The International Monetary Fund (IMF) has reaffirmed its commitment to support Ghana in these challenging times, consistent with the Fund’s policies.

This is coming after the Mission Team to Ghana concluded its discussions with the Ghanaian authorities and other stakeholders on a potential economic programme for the country.

The team said it had constructive discussions on policies aimed at restoring macroeconomic stability and laying the foundation for stronger and more inclusive growth.

Key areas of focus included ensuring public finance sustainability while protecting the vulnerable, bolstering the credibility of monetary and exchange rate policies to reduce inflation and rebuild external buffers, preserving financial sector stability, and steps to encourage private investment and growth.

“We had constructive discussions on policies aimed at restoring macroeconomic stability and laying the foundation for stronger and more inclusive growth. Key areas of focus included ensuring public finance sustainability while protecting the vulnerable, bolstering the credibility of monetary and exchange rate policies to reduce inflation and rebuild external buffers, preserving financial sector stability, and steps to encourage private investment and growth, including by improving governance, transparency, and public sector efficiency”.

The staff team led by Stéphane Roudet visited Ghana from September 26-October 7 to continue discussions on policies that could be supported by an IMF arrangement.

The IMF staff met with President Akufo Addo, Vice President Bawumia, Finance Minister Ken Ofori-Atta, and Governor of the Bank of Ghana Dr. Ernest Addison, and their teams.

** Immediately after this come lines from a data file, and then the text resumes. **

-- ==== Sys2Proof/Certificates/Slice0/Obligations.lean ====
section
/-! DEFINITION. The statements for the provers. -/

open Sys2Proof Sys2Proof.Machine

/-! ## The machine -/

/-- A step with a command at the front of the queue is that command's effect on the state with the queue's rest. -/
def Obligations.StepRunsTheFrontCommand : Prop :=
  ∀ (c : Instr) (rest : List Instr) (s : State),
    s.pending = c :: rest → step s = exec c { s with pending := rest }

/-- Every command completes in every state, and leaves the queue of waiting commands alone. -/
def Obligations.EveryCommandCompletesAndKeepsTheQueue : Prop :=
  ∀ (c : Instr) (s : State), ∃ t, exec c s = .next t ∧ t.pending = s.pending

/-- The values that the rules give for power-on (R32, R34, R69, R90, R96, R110, R131, R163, R180, R194), at
`State.reset`. That the straps stand at 0 and the ESTOP loop is closed is the model's choice (log 7). -/
def Obligations.ResetLeavesThePowerOnValues : Prop :=
  (State.reset.air.length = 48 ∧ ∀ sl ∈ State.reset.air, sl = { generation := 0, zone := none })
    ∧ (State.reset.motion.mode = .safe ∧ State.reset.motion.p = none ∧ State.reset.motion.vOld = ⟨0, 0, 0⟩
      ∧ State.reset.motion.lim
        = { vh := 30000, vz := 10000, a := 50, aStop := 62, aQuick := 125, aBrk := 37, evict := 5000
            cueDefault := 20000, standoff := 500000, margin := 2000000 }
      ∧ State.reset.motion.copy = none ∧ State.reset.motion.exit = none ∧ State.reset.motion.trapped = false
      ∧ State.reset.motion.lengths = none)
    ∧ (State.reset.span.anchors = ⟨⟨0, 0, 0⟩, ⟨0, 0, 0⟩, ⟨0, 0, 0⟩, ⟨0, 0, 0⟩⟩
      ∧ State.reset.span.offsets = ⟨⟨0, 0, 0⟩, ⟨0, 0, 0⟩, ⟨0, 0, 0⟩, ⟨0, 0, 0⟩⟩
      ∧ State.reset.span.flightBox = ⟨0, 0, 0, 0, 0, 0⟩
      ∧ State.reset.span.settings
        = { vh := 6000, vz := 2000, a := 2000, aStop := 2500, aQuick := 5000, aBrk := 1500, evict := 1000
            cueDefault := 4000, standoff := 500, margin := 2000 }
      ∧ State.reset.span.payoutMax = 250000 ∧ State.reset.span.lBase = 0 ∧ State.reset.span.lStep = 8000000
      ∧ State.reset.span.validity = .anchorSpacing 0 1
      ∧ State.reset.span.window = { w0 := 0, w1 := 3, j0 := 0, j1 := 32, order := .pointMajor }
      ∧ State.reset.span.ptrW = 0 ∧ State.reset.span.ptrJ = 0
      ∧ (∀ c ∈ State.reset.span.corr.list, c = List.replicate 33 0)
      ∧ State.reset.span.classCaps = ⟨15000, 30000, 45000, 60000⟩)
    ∧ (State.reset.marks = List.replicate 32 none ∧ State.reset.cue.entries = [] ∧ State.reset.cue.running = false
      ∧ State.reset.cue.window = 4 ∧ State.reset.cue.failure = none)
    ∧ (State.reset.auth.holder = none ∧ State.reset.auth.pending = [] ∧ State.reset.auth.backoff = List.replicate 8 0
      ∧ State.reset.auth.buffer = [] ∧ State.reset.auth.filling = true ∧ State.reset.auth.lastDemand = none
      ∧ State.reset.auth.start = 2 ∧ State.reset.auth.hold = 10 ∧ State.reset.auth.deadband = 50
      ∧ State.reset.auth.swap = false ∧ State.reset.auth.mirrorX = false ∧ State.reset.auth.mirrorY = false)
    ∧ (∀ q ∈ State.reset.ports.list, q.state = .training ∧ q.allowed = 15#4 ∧ q.abilities = none ∧ q.resolved = none
      ∧ q.legacy = false ∧ q.breakCause = .none ∧ q.sequence = 0 ∧ q.badFrames = 0 ∧ q.missTotal = 0
      ∧ q.tensionWindow = none ∧ q.test.result = .none)
    ∧ State.reset.portLimits = { following := 50, tMin := 200, tMax := 12000, tolerance := 100 }
    ∧ (State.reset.stop.kind = .none ∧ State.reset.stop.causes = 0#8 ∧ State.reset.stop.requested = .none
      ∧ State.reset.stop.first = none)
    ∧ (State.reset.period.configured = .s50 ∧ State.reset.period.lock = .free ∧ State.reset.period.acc = 0
      ∧ State.reset.period.index = 0 ∧ State.reset.period.increment = 17180 ∧ State.reset.period.interval = none
      ∧ State.reset.period.loss = 3000000 ∧ State.reset.period.detected = none ∧ State.reset.period.errors = 0)
    ∧ (State.reset.station.classes = List.replicate 7 .absent ∧ State.reset.station.buffer = []
      ∧ State.reset.station.receiver = .hunting ∧ State.reset.station.frameErrors = 0
      ∧ State.reset.station.inService = none ∧ State.reset.station.events = 0#14 ∧ State.reset.station.mask = 16383#14
      ∧ State.reset.station.silence = 0 ∧ State.reset.station.watchdog = 100)

/-- Every law of Safety.lean holds of `State.reset`. -/
def Obligations.LawsHoldAtReset : Prop :=
  AirOk State.reset ∧ OccupiedExact State.reset ∧ ModeOk State.reset ∧ InFlightBox State.reset ∧ SpanOk State.reset
    ∧ CuesOk State.reset ∧ AuthorityOk State.reset ∧ PortsOk State.reset ∧ StationOk State.reset ∧ PeriodOk State.reset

The IMF team also met with the Parliament’s Finance Committee, as well as representatives from various government agencies, the Trades Union Congress, the private sector, civil society organisations, and development partners.

IMF mission team to return to Washington, DC

The team said it will return to Washington, D.C. to advance its technical work.

This includes making further progress on assessing Ghana’s debt sustainability, adding “the discussions with the authorities will also continue in the weeks ahead, including during the upcoming Annual Meetings that will be convened at IMF headquarters”.

“We reaffirm our commitment to support Ghana in these challenging times, consistent with the IMF’s policies.

“Staff express their gratitude to the authorities, private sector, civil society, development partners and other stakeholders in Ghana for their constructive engagement and support during this mission.”

Ghana announced its return to the IMF in July 2022, following rising inflation and interest rates and rapid depreciation of the cedi, which the government had no answer to.

The government had ruled out the option of an IMF programme, settling for a homegrown economic recovery plan that included the introduction of a 1.5% tax on electronic financial transactions (E-levy) which sparked widespread protests.

The IMF support is to strengthen the country’s balance of payment which has come under threat because of the economic imbalances.